- [TASK INPUTS]
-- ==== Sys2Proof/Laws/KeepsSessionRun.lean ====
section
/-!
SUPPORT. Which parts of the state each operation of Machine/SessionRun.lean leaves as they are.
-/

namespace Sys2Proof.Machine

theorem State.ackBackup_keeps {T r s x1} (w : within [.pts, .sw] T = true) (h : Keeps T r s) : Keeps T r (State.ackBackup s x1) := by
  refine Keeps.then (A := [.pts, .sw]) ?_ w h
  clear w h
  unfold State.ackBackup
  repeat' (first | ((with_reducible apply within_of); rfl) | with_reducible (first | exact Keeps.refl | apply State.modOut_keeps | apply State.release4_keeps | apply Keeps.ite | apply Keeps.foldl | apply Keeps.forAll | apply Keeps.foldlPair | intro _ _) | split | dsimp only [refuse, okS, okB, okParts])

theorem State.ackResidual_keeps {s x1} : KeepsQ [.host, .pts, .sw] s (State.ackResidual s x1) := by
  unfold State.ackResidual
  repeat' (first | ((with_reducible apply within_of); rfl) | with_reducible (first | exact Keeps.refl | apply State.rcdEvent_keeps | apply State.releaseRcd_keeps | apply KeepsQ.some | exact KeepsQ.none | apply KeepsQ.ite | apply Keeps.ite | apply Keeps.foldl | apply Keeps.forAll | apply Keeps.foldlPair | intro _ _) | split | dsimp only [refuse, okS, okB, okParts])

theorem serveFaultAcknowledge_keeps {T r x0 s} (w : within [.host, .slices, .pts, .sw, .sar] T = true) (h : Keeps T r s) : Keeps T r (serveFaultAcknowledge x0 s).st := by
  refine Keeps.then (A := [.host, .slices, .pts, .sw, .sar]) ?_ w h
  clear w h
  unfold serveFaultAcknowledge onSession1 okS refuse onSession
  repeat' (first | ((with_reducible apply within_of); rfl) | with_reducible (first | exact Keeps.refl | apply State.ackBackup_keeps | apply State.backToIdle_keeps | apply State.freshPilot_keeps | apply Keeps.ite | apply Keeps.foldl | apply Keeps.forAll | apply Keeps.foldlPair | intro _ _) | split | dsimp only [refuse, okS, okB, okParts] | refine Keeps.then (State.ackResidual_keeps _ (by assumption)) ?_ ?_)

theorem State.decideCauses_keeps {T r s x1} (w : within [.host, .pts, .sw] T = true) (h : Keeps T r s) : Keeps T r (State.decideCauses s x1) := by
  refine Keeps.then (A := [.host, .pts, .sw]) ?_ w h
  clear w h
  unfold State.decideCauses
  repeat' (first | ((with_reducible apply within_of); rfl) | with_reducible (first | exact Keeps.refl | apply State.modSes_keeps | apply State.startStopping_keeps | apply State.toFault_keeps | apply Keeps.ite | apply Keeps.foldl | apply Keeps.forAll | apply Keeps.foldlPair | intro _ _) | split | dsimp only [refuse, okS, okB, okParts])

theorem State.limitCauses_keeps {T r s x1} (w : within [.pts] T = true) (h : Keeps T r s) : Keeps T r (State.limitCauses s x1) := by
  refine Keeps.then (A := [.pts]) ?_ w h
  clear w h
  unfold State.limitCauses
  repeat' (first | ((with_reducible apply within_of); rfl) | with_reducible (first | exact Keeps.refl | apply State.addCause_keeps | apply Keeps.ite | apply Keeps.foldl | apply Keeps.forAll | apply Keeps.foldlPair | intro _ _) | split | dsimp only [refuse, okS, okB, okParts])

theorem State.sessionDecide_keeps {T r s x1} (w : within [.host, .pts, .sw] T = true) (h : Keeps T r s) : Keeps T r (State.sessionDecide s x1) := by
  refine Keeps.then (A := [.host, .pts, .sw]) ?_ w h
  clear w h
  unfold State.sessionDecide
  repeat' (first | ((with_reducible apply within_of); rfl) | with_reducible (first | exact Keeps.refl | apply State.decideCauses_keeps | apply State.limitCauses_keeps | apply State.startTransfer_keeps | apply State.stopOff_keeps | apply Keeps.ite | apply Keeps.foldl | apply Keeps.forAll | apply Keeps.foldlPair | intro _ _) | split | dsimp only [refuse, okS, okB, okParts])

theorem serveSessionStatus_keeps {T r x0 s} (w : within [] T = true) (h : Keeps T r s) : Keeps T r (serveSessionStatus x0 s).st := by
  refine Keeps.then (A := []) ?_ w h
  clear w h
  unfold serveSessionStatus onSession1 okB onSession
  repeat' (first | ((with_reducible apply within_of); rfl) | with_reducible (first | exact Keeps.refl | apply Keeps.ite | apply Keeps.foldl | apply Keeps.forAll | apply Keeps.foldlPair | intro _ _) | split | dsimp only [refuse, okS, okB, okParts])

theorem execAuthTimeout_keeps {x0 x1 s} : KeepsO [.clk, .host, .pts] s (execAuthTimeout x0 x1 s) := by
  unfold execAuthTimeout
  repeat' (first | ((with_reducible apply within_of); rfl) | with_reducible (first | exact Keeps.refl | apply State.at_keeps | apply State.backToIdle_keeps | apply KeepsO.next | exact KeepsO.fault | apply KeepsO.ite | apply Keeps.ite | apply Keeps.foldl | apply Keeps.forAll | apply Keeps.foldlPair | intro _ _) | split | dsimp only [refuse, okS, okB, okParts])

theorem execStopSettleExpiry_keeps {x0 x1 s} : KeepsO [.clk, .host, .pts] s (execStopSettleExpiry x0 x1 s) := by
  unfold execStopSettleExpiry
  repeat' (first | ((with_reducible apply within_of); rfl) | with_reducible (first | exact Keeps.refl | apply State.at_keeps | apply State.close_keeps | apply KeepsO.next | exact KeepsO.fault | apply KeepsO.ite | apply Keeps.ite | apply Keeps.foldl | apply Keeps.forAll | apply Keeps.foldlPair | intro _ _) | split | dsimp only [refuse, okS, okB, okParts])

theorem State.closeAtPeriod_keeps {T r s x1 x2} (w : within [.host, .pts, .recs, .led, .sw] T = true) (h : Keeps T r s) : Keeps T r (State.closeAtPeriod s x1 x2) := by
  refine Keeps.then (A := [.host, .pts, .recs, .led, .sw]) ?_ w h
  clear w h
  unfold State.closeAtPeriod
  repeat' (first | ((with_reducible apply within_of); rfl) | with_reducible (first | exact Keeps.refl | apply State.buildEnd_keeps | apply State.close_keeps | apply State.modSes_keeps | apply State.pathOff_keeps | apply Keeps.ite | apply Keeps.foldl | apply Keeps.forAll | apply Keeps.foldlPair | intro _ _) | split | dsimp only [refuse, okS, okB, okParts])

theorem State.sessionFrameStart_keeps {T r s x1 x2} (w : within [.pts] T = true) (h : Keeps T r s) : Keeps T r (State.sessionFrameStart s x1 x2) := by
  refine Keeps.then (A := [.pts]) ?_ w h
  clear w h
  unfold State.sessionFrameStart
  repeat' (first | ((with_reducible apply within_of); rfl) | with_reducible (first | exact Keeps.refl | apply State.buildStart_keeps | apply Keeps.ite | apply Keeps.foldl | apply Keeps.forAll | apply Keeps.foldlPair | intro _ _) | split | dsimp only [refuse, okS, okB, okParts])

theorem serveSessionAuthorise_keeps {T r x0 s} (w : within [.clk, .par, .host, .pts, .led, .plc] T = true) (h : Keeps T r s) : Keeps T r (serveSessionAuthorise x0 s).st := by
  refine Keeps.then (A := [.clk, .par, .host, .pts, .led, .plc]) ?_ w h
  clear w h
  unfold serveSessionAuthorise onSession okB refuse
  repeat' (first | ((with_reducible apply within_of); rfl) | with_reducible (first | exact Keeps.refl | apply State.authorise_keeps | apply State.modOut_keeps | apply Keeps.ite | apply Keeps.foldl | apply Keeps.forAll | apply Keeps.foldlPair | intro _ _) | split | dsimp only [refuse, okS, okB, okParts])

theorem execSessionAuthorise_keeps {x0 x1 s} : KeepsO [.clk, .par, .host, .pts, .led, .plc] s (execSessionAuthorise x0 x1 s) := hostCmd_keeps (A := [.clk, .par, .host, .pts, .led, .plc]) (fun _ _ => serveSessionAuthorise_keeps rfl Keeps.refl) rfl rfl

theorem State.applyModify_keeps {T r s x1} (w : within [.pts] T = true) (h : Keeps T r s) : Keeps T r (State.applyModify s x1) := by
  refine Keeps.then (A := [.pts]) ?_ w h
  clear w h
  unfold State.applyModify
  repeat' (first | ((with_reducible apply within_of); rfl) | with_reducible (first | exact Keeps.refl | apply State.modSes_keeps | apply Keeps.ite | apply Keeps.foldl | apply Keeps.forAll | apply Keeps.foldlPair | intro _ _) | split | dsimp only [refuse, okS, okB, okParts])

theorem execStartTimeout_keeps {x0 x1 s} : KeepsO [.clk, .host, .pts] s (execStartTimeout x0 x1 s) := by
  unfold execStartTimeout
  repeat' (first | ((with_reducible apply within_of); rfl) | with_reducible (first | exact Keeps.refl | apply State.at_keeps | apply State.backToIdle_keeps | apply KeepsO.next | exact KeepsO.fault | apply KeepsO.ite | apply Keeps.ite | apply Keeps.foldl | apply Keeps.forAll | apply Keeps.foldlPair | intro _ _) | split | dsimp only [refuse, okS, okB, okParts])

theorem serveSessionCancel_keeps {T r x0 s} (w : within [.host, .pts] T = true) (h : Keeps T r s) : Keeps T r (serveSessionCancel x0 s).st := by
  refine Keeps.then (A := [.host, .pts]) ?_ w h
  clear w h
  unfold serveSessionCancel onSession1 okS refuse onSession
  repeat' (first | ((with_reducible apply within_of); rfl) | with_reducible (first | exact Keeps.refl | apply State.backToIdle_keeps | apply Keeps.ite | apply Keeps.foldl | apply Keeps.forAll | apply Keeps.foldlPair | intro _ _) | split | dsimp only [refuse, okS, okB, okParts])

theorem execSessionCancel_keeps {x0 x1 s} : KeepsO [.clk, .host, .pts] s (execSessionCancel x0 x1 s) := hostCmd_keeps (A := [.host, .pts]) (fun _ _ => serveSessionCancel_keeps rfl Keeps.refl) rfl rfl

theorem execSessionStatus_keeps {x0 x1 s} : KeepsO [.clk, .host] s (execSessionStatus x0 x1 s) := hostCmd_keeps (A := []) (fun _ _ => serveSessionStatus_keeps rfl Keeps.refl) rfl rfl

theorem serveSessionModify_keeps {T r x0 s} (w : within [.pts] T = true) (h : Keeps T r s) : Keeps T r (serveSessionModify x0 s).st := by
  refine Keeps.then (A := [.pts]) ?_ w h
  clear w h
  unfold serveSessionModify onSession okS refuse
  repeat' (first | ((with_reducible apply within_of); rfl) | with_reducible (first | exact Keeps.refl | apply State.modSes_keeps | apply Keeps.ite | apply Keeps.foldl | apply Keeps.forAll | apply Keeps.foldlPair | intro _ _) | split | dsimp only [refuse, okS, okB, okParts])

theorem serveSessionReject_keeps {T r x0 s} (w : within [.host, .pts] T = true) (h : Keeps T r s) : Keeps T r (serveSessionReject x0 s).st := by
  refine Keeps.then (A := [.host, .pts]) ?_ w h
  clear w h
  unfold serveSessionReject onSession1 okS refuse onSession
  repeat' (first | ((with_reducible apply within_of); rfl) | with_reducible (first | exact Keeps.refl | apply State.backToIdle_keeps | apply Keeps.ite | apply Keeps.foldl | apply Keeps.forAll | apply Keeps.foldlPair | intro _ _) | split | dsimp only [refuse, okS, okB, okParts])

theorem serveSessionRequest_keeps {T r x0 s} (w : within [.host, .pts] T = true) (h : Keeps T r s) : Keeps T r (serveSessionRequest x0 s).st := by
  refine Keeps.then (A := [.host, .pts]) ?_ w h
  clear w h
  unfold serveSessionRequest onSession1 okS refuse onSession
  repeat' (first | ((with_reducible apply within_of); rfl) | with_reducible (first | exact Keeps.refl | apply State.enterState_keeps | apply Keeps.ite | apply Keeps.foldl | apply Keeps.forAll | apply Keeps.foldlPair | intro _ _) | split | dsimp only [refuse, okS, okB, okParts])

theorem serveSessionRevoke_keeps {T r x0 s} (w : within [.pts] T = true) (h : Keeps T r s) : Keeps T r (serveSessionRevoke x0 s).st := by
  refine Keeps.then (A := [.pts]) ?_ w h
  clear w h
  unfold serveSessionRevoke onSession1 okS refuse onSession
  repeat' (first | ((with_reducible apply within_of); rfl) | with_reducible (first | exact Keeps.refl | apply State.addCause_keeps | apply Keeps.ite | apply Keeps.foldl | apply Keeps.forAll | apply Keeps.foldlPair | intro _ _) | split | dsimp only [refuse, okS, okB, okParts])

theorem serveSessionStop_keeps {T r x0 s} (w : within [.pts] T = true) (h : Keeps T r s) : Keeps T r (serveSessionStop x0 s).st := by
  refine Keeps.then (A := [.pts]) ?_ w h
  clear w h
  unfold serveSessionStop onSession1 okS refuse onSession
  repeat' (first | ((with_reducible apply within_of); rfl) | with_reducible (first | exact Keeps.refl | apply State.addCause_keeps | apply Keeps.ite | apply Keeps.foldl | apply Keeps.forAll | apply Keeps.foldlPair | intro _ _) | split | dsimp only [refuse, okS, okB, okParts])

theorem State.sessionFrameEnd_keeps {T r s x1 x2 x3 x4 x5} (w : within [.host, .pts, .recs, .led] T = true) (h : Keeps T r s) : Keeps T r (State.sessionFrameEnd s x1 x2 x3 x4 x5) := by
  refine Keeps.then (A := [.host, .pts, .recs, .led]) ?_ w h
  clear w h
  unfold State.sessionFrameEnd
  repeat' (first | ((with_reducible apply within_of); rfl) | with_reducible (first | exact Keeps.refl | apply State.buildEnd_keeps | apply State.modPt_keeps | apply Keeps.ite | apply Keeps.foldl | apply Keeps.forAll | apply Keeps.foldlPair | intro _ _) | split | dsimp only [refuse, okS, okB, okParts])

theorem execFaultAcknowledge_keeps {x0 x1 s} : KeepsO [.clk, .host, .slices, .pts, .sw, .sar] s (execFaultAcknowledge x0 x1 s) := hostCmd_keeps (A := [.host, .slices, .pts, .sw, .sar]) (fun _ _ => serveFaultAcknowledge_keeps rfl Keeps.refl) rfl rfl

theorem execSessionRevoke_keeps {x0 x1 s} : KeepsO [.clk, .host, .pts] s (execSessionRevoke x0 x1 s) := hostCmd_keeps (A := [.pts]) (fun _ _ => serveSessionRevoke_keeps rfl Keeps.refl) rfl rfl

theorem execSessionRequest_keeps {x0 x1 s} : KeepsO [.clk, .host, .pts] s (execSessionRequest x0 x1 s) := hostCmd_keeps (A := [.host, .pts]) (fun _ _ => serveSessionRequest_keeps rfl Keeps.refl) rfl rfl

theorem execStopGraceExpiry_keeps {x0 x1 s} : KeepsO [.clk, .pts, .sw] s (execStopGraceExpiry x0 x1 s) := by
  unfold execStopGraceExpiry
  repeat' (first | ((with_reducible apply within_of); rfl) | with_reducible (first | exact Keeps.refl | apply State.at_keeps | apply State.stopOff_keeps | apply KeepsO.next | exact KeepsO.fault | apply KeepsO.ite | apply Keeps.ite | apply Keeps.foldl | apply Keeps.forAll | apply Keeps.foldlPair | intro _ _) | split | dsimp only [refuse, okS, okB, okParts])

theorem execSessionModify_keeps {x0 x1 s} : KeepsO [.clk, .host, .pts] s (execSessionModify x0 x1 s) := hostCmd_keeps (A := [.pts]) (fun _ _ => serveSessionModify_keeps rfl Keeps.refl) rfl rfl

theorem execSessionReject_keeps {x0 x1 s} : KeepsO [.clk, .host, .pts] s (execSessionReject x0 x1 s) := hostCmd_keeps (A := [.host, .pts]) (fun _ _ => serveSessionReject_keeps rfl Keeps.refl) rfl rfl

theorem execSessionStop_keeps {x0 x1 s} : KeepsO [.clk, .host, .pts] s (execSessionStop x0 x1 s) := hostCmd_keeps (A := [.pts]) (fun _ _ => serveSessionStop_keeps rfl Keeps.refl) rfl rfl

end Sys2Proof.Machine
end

- [TRY IT] Looking at the entries above, can you reproduce exactly the lines from the one that holds "refine Keeps.then (A := [.host, .pts, .recs, .led])" through the one that holds "apply State.modPt_keeps |", and only those?

- [OUTPUT OF THE EXERCISE]
  refine Keeps.then (A := [.host, .pts, .recs, .led]) ?_ w h
  clear w h
  unfold State.sessionFrameEnd
  repeat' (first | ((with_reducible apply within_of); rfl) | with_reducible (first | exact Keeps.refl | apply State.buildEnd_keeps | apply State.modPt_keeps | apply Keeps.ite | apply Keeps.foldl | apply Keeps.forAll | apply Keeps.foldlPair | intro _ _) | split | dsimp only [refuse, okS, okB, okParts])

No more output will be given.